Crítica à proposta de Salles sobre a implantação de um hotel no lugar do museu, a produtora de eventos Valéria Machado Colela é contrária à justificativa do ministro de que o espaço não é muito utilizado, alegando que ela seja “superficial” e existindo outras questões por trás disso. Segundo ela, o próprio Jardim Botânico estabelece entraves burocráticos que dificultam a promoção de exposições e eventos culturais no local. O preço do aluguel diário de todo espaço, que chega a R$ 19 mil, de acordo com uma portaria enviada à União em 2017. No entanto, não foi um ponto que a moradora do Jardim Botânico destacou como empecilho.

— O que acontece com o Museu do Meio Ambiente é que a gestão é muito ruim. O Jardim Botânico é cheio de entrave burocrático, principalmente por ser uma instituição do Governo Federal. E o que eu vejo é que está havendo um desmonte de todas as estruturas que estavam funcionando para promover eventos culturais, exposições — comenta Valéria.

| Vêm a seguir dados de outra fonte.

-- ==== Sys2Proof/Laws/State.lean ====
section
/-! SUPPORT. One law for each field of the state that a shared update leaves as it is, and for each field that it changes. -/

namespace Sys2Proof.Machine

variable (s : State)

@[simp] theorem State.setReg_part (off : Nat) (v : Dword) : (s.setReg off v).part = s.part := rfl
@[simp] theorem State.setReg_mem (off : Nat) (v : Dword) : (s.setReg off v).mem = s.mem := rfl
@[simp] theorem State.setReg_tags (off : Nat) (v : Dword) : (s.setReg off v).tags = s.tags := rfl
@[simp] theorem State.setReg_poison (off : Nat) (v : Dword) : (s.setReg off v).poison = s.poison := rfl
@[simp] theorem State.setReg_regs (off : Nat) (v : Dword) : (s.setReg off v).regs = s.regs.put off v := rfl
@[simp] theorem State.setReg_cxRegs (off : Nat) (v : Dword) : (s.setReg off v).cxRegs = s.cxRegs := rfl
@[simp] theorem State.setReg_groups (off : Nat) (v : Dword) : (s.setReg off v).groups = s.groups := rfl
@[simp] theorem State.setReg_wgs (off : Nat) (v : Dword) : (s.setReg off v).wgs = s.wgs := rfl
@[simp] theorem State.setReg_engines (off : Nat) (v : Dword) : (s.setReg off v).engines = s.engines := rfl
@[simp] theorem State.setReg_regions (off : Nat) (v : Dword) : (s.setReg off v).regions = s.regions := rfl
@[simp] theorem State.setReg_posted (off : Nat) (v : Dword) : (s.setReg off v).posted = s.posted := rfl
@[simp] theorem State.setReg_latchQs (off : Nat) (v : Dword) : (s.setReg off v).latchQs = s.latchQs := rfl
@[simp] theorem State.setReg_bindings (off : Nat) (v : Dword) : (s.setReg off v).bindings = s.bindings := rfl
@[simp] theorem State.setReg_shadows (off : Nat) (v : Dword) : (s.setReg off v).shadows = s.shadows := rfl
@[simp] theorem State.setReg_tlb (off : Nat) (v : Dword) : (s.setReg off v).tlb = s.tlb := rfl
@[simp] theorem State.setReg_moves (off : Nat) (v : Dword) : (s.setReg off v).moves = s.moves := rfl
@[simp] theorem State.setReg_slots (off : Nat) (v : Dword) : (s.setReg off v).slots = s.slots := rfl
@[simp] theorem State.setReg_cur (off : Nat) (v : Dword) : (s.setReg off v).cur = s.cur := rfl
@[simp] theorem State.setReg_agenda (off : Nat) (v : Dword) : (s.setReg off v).agenda = s.agenda := rfl
@[simp] theorem State.setReg_now (off : Nat) (v : Dword) : (s.setReg off v).now = s.now := rfl
@[simp] theorem State.setReg_fresh (off : Nat) (v : Dword) : (s.setReg off v).fresh = s.fresh := rfl
@[simp] theorem State.setReg_seq (off : Nat) (v : Dword) : (s.setReg off v).seq = s.seq := rfl
@[simp] theorem State.setReg_held (off : Nat) (v : Dword) : (s.setReg off v).held = s.held := rfl
@[simp] theorem State.setReg_wants (off : Nat) (v : Dword) : (s.setReg off v).wants = s.wants := rfl
@[simp] theorem State.setReg_halts (off : Nat) (v : Dword) : (s.setReg off v).halts = s.halts := rfl
@[simp] theorem State.setReg_turns (off : Nat) (v : Dword) : (s.setReg off v).turns = s.turns := rfl
@[simp] theorem State.setReg_downs (off : Nat) (v : Dword) : (s.setReg off v).downs = s.downs := rfl
@[simp] theorem State.setReg_recent (off : Nat) (v : Dword) : (s.setReg off v).recent = s.recent := rfl
@[simp] theorem State.setReg_fills (off : Nat) (v : Dword) : (s.setReg off v).fills = s.fills := rfl

@[simp] theorem State.setVfReg_part (vf off : Nat) (v : Dword) : (s.setVfReg vf off v).part = s.part := rfl
@[simp] theorem State.setVfReg_mem (vf off : Nat) (v : Dword) : (s.setVfReg vf off v).mem = s.mem := rfl
@[simp] theorem State.setVfReg_tags (vf off : Nat) (v : Dword) : (s.setVfReg vf off v).tags = s.tags := rfl
@[simp] theorem State.setVfReg_poison (vf off : Nat) (v : Dword) : (s.setVfReg vf off v).poison = s.poison := rfl
@[simp] theorem State.setVfReg_regs (vf off : Nat) (v : Dword) : (s.setVfReg vf off v).regs = s.regs.put (vfBase vf + off) v := rfl
@[simp] theorem State.setVfReg_cxRegs (vf off : Nat) (v : Dword) : (s.setVfReg vf off v).cxRegs = s.cxRegs := rfl
@[simp] theorem State.setVfReg_groups (vf off : Nat) (v : Dword) : (s.setVfReg vf off v).groups = s.groups := rfl
@[simp] theorem State.setVfReg_wgs (vf off : Nat) (v : Dword) : (s.setVfReg vf off v).wgs = s.wgs := rfl
@[simp] theorem State.setVfReg_engines (vf off : Nat) (v : Dword) : (s.setVfReg vf off v).engines = s.engines := rfl
@[simp] theorem State.setVfReg_regions (vf off : Nat) (v : Dword) : (s.setVfReg vf off v).regions = s.regions := rfl
@[simp] theorem State.setVfReg_posted (vf off : Nat) (v : Dword) : (s.setVfReg vf off v).posted = s.posted := rfl
@[simp] theorem State.setVfReg_latchQs (vf off : Nat) (v : Dword) : (s.setVfReg vf off v).latchQs = s.latchQs := rfl
@[simp] theorem State.setVfReg_bindings (vf off : Nat) (v : Dword) : (s.setVfReg vf off v).bindings = s.bindings := rfl
@[simp] theorem State.setVfReg_shadows (vf off : Nat) (v : Dword) : (s.setVfReg vf off v).shadows = s.shadows := rfl
@[simp] theorem State.setVfReg_tlb (vf off : Nat) (v : Dword) : (s.setVfReg vf off v).tlb = s.tlb := rfl
@[simp] theorem State.setVfReg_moves (vf off : Nat) (v : Dword) : (s.setVfReg vf off v).moves = s.moves := rfl
@[simp] theorem State.setVfReg_slots (vf off : Nat) (v : Dword) : (s.setVfReg vf off v).slots = s.slots := rfl
@[simp] theorem State.setVfReg_cur (vf off : Nat) (v : Dword) : (s.setVfReg vf off v).cur = s.cur := rfl
@[simp] theorem State.setVfReg_agenda (vf off : Nat) (v : Dword) : (s.setVfReg vf off v).agenda = s.agenda := rfl
@[simp] theorem State.setVfReg_now (vf off : Nat) (v : Dword) : (s.setVfReg vf off v).now = s.now := rfl
@[simp] theorem State.setVfReg_fresh (vf off : Nat) (v : Dword) : (s.setVfReg vf off v).fresh = s.fresh := rfl
@[simp] theorem State.setVfReg_seq (vf off : Nat) (v : Dword) : (s.setVfReg vf off v).seq = s.seq := rfl
@[simp] theorem State.setVfReg_held (vf off : Nat) (v : Dword) : (s.setVfReg vf off v).held = s.held := rfl
@[simp] theorem State.setVfReg_wants (vf off : Nat) (v : Dword) : (s.setVfReg vf off v).wants = s.wants := rfl
@[simp] theorem State.setVfReg_halts (vf off : Nat) (v : Dword) : (s.setVfReg vf off v).halts = s.halts := rfl
@[simp] theorem State.setVfReg_turns (vf off : Nat) (v : Dword) : (s.setVfReg vf off v).turns = s.turns := rfl
@[simp] theorem State.setVfReg_downs (vf off : Nat) (v : Dword) : (s.setVfReg vf off v).downs = s.downs := rfl
@[simp] theorem State.setVfReg_recent (vf off : Nat) (v : Dword) : (s.setVfReg vf off v).recent = s.recent := rfl
@[simp] theorem State.setVfReg_fills (vf off : Nat) (v : Dword) : (s.setVfReg vf off v).fills = s.fills := rfl

@[simp] theorem State.setCxReg_part (vf ctx off : Nat) (v : Dword) : (s.setCxReg vf ctx off v).part = s.part := rfl
@[simp] theorem State.setCxReg_mem (vf ctx off : Nat) (v : Dword) : (s.setCxReg vf ctx off v).mem = s.mem := rfl
@[simp] theorem State.setCxReg_tags (vf ctx off : Nat) (v : Dword) : (s.setCxReg vf ctx off v).tags = s.tags := rfl
@[simp] theorem State.setCxReg_poison (vf ctx off : Nat) (v : Dword) : (s.setCxReg vf ctx off v).poison = s.poison := rfl
@[simp] theorem State.setCxReg_regs (vf ctx off : Nat) (v : Dword) : (s.setCxReg vf ctx off v).regs = s.regs := rfl
@[simp] theorem State.setCxReg_cxRegs (vf ctx off : Nat) (v : Dword) : (s.setCxReg vf ctx off v).cxRegs = s.cxRegs.put (cxKey vf ctx off) v := rfl
@[simp] theorem State.setCxReg_groups (vf ctx off : Nat) (v : Dword) : (s.setCxReg vf ctx off v).groups = s.groups := rfl
@[simp] theorem State.setCxReg_wgs (vf ctx off : Nat) (v : Dword) : (s.setCxReg vf ctx off v).wgs = s.wgs := rfl
@[simp] theorem State.setCxReg_engines (vf ctx off : Nat) (v : Dword) : (s.setCxReg vf ctx off v).engines = s.engines := rfl
@[simp] theorem State.setCxReg_regions (vf ctx off : Nat) (v : Dword) : (s.setCxReg vf ctx off v).regions = s.regions := rfl
@[simp] theorem State.setCxReg_posted (vf ctx off : Nat) (v : Dword) : (s.setCxReg vf ctx off v).posted = s.posted := rfl
@[simp] theorem State.setCxReg_latchQs (vf ctx off : Nat) (v : Dword) : (s.setCxReg vf ctx off v).latchQs = s.latchQs := rfl
@[simp] theorem State.setCxReg_bindings (vf ctx off : Nat) (v : Dword) : (s.setCxReg vf ctx off v).bindings = s.bindings := rfl
@[simp] theorem State.setCxReg_shadows (vf ctx off : Nat) (v : Dword) : (s.setCxReg vf ctx off v).shadows = s.shadows := rfl
@[simp] theorem State.setCxReg_tlb (vf ctx off : Nat) (v : Dword) : (s.setCxReg vf ctx off v).tlb = s.tlb := rfl
@[simp] theorem State.setCxReg_moves (vf ctx off : Nat) (v : Dword) : (s.setCxReg vf ctx off v).moves = s.moves := rfl
@[simp] theorem State.setCxReg_slots (vf ctx off : Nat) (v : Dword) : (s.setCxReg vf ctx off v).slots = s.slots := rfl
@[simp] theorem State.setCxReg_cur (vf ctx off : Nat) (v : Dword) : (s.setCxReg vf ctx off v).cur = s.cur := rfl
@[simp] theorem State.setCxReg_agenda (vf ctx off : Nat) (v : Dword) : (s.setCxReg vf ctx off v).agenda = s.agenda := rfl
@[simp] theorem State.setCxReg_now (vf ctx off : Nat) (v : Dword) : (s.setCxReg vf ctx off v).now = s.now := rfl
@[simp] theorem State.setCxReg_fresh (vf ctx off : Nat) (v : Dword) : (s.setCxReg vf ctx off v).fresh = s.fresh := rfl
@[simp] theorem State.setCxReg_seq (vf ctx off : Nat) (v : Dword) : (s.setCxReg vf ctx off v).seq = s.seq := rfl
@[simp] theorem State.setCxReg_held (vf ctx off : Nat) (v : Dword) : (s.setCxReg vf ctx off v).held = s.held := rfl
@[simp] theorem State.setCxReg_wants (vf ctx off : Nat) (v : Dword) : (s.setCxReg vf ctx off v).wants = s.wants := rfl
@[simp] theorem State.setCxReg_halts (vf ctx off : Nat) (v : Dword) : (s.setCxReg vf ctx off v).halts = s.halts := rfl
@[simp] theorem State.setCxReg_turns (vf ctx off : Nat) (v : Dword) : (s.setCxReg vf ctx off v).turns = s.turns := rfl
@[simp] theorem State.setCxReg_downs (vf ctx off : Nat) (v : Dword) : (s.setCxReg vf ctx off v).downs = s.downs := rfl
@[simp] theorem State.setCxReg_recent (vf ctx off : Nat) (v : Dword) : (s.setCxReg vf ctx off v).recent = s.recent := rfl
@[simp] theorem State.setCxReg_fills (vf ctx off : Nat) (v : Dword) : (s.setCxReg vf ctx off v).fills = s.fills := rfl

A ex-presidente do Jardim Botânico Samyra Crespo, que administrou o local entre 2013 e 2016, se manifestou em seu perfil no Facebook sobre a proposta do ministro, por meio do texto que escreveu para a revista Eco 21. No começo da postagem, ela traça um histórico do lugar, desde a criação do espaço pela família real brasileira até a abertura para visitação, e passa ainda pela importância científica que o Jardim Botânico representa. O conteúdo da publicação é de lamento pelo que foi proposto.

“Assim sendo, defender o Jardim Botânico é defender uma instituição que é mais do que parece, e que entrega à sociedade mais do que ela pensa”.

O ambientalista Mário Moscatelli também repudiou a ideia levantada pelo ministro.

— Particularmente acho que a finalidade do Jardim Botânico não é a de ter hóspedes, isto é, ter um hotel. A finalidade do Jardim Botânico é pesquisa, visitação e educação ambiental. Numa cidade tão mal servida de centros de educação ambiental, não vejo com bons olhos a perda de um espaço como esse — adverte Moscatelli.

As redes sociais do Jardim Botânico também foram bombardeadas de comentários contrários à implantação do hotel no local proposta por Salles. “Não queremos hotel, queremos museus para educação ambiental e disseminação da cultura nacional !”, escreveu um usuário do Instagram. “Salvem o Museu do Meio Ambiente. Fora Salles criminoso ambiental! #ForaSalles”, comentou um homem no Facebook.

A repercussão entre os moradores também ficou longe de ser positiva. Angela Tostes, jornalista, moradora há 30 anos do bairro e integrante da Associação de Amigos do Jardim Botânico, criticou a ideia:

— Foi uma coisa comunicada de cima para baixo. Aquele imóvel tem uma função dentro da realidade da instituição, que não é só parque. É uma instituição de educação, pesquisa e um centro museológico. O prédio tem uma função, recebeu muito investimento e não está abandonado. E está funcionando.

A empresária Vera Saboya, do Ateliê Culinário e da Fazenda Culinária, moradora do bairro há mais de 20 anos, é outra que já mostrou sua indignação nas redes de moradores.

— É chocante essa decisão. Por que um hotel no Jardim Botânico? A gente tem uma cidade com tantas necessidades, com patrimônios abandonados que precisam de estímulo da iniciativa privada para se manter. O prédio do museu foi reformado, não tem nenhum problema – diz ela. Um ministro do Meio Ambiente que quer transformar o Museu do Meio Ambiente num hotel privado é um retrato do país.